-- ==== Sys2Proof/Machine/FabricUnit.lean ====
section
/-! DEFINITION. The fabric unit (R245, R247, R248, R362): FSEND and BSEND. -/

namespace Sys2Proof.Machine

def Word.aperture (w : Nat) : Nat := fld w 57 6

/-- Source address, offset and length of an FSEND (R247). -/
def fsendArgs (x : Issue) (s : State) : Nat × Nat × Nat := (fld (x.reg s 0) 0 48, fld (x.reg s 1) 0 40, fld (x.reg s 2) 0 32)

/-- Whether an FSEND may read a range: HBM3, the program area, a core store or accumulator memory (R247). -/
def State.sendable (s : State) (a n : Nat) : Bool := decide (a < hostBase) && s.reachable a n

/-- Issue checks of FSEND (R222, R247). -/
def checkFsend (x : Issue) (s : State) : Option IssueRefusal :=
  let (a, off, n) := fsendArgs x s
  firstOf [
    (x.anyStain s [0, 1, 2], byStain),
    (n == 0, badField),
    (!s.sendable a n || (match s.apertureRank (Word.aperture x.word) with
      | some (_, e) => decide (rankBytes e < off + n)
      | none => true), outOfRange),
    (a % 8 != 0 || off % 8 != 0 || n % 8 != 0, misaligned)]

/-- FSEND (R247): the words with their stain, cut into packets; a lost rank's are discarded (R424). -/
def applyFsend (x : Issue) (s : State) : State :=
  let w := x.word
  let (a, off, n) := fsendArgs x s
  match s.apertureRank (Word.aperture w) with
  | none => s
  | some (_, e) =>
    let bs := s.load a n
    let s := s.noteRead a n
    if rankLost e then s
    else s.sendTransfer 0 {
      type := 0x01, address := rankAddress e, old := rankOld e, step := x.step, ochre := s.predecessorOpen x.step, target := off,
      signal := if bit w 63 then some (fld w 70 8, fld w 64 6) else none } bs

/-- Issue checks of BSEND (R222, R242, R248). -/
def checkBsend (x : Issue) (s : State) : Option IssueRefusal :=
  firstOf [
    (x.anyStain s [0, 1], byStain),
    ((tileRegion (x.reg s 0)).bad, badField),
    ((s.apertureRank (Word.aperture x.word)).isNone, outOfRange)]

/-- One element of a BSEND: its bfloat16, stain, whether it was flushed to zero, and the flags of its conversion (R103, R248). -/
structure SendElem where
  code : Nat
  stain : Bool
  flushed : Bool
  flags : Nat
  deriving DecidableEq, Repr

def sendElem (v : Nat × Bool) : SendElem :=
  let r := fpBF16.convert .nearest false (f32 v.1)
  ⟨r.code, v.2, r.code % 2 ^ 15 == 0 && v.1 % 2 ^ 31 != 0, r.flags v.2⟩

/-- The elements of the region, row by row (R248). -/
def bsendElems (x : Issue) (s : State) : List SendElem :=
  let g := tileRegion (x.reg s 0)
  g.rows.flatMap fun i => g.cols.map fun j => sendElem (s.accRead x.core (128 * fld x.word 63 5 + i) j (bit x.word 68))

/-- BSEND (R248, R362): packets of 512 elements with the bucket tag, element offset and flush count. -/
def applyBsend (x : Issue) (s : State) : State :=
  let w := x.word
  let es := bsendElems x s
  let first := fld (x.reg s 1) 0 32
  let s := s.noteTileInput x.core ((if bit w 68 then 2 else 1) + (fld w 63 5) <<< 2) (tileRegion (x.reg s 0))
  let s := s.raise x (es.foldl (fun f e => f ||| e.flags) 0)
  match s.apertureRank (Word.aperture w) with
  | none => s
  | some (_, e) =>
    if rankLost e then s
    else
      let id := s.fabric.nextTransfer
      let s := { s with fabric := { s.fabric with nextTransfer := (id + 1) % 2 ^ 32 } }
      (chunks 512 (es.length / 512 + 1) es).zipIdx.foldl (fun s (part, i) =>
        s.sendData 0 (s.makePacket {
          type := 0x10, address := rankAddress e, old := rankOld e, step := x.step, ochre := s.predecessorOpen x.step,
          tag := fld w 69 16, rank := s.ownRank.getD (2 ^ 17 - 1), offset := (first + 512 * i) % 2 ^ 32, count := part.length,
          flushes := (part.filter SendElem.flushed).length, index := i, transfer := id, length := 2 * es.length }
          (padTo8 (part.flatMap fun el => (leBytes 2 el.code).map fun b => (b, el.stain))))) s

end Sys2Proof.Machine
end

___

Every line above from the line with "structure SendElem where" to the line with "let r := fpBF16.convert", inclusive, must be returned exactly; no other line belongs in the reply.

structure SendElem where
  code : Nat
  stain : Bool
  flushed : Bool
  flags : Nat
  deriving DecidableEq, Repr

def sendElem (v : Nat × Bool) : SendElem :=
  let r := fpBF16.convert .nearest false (f32 v.1)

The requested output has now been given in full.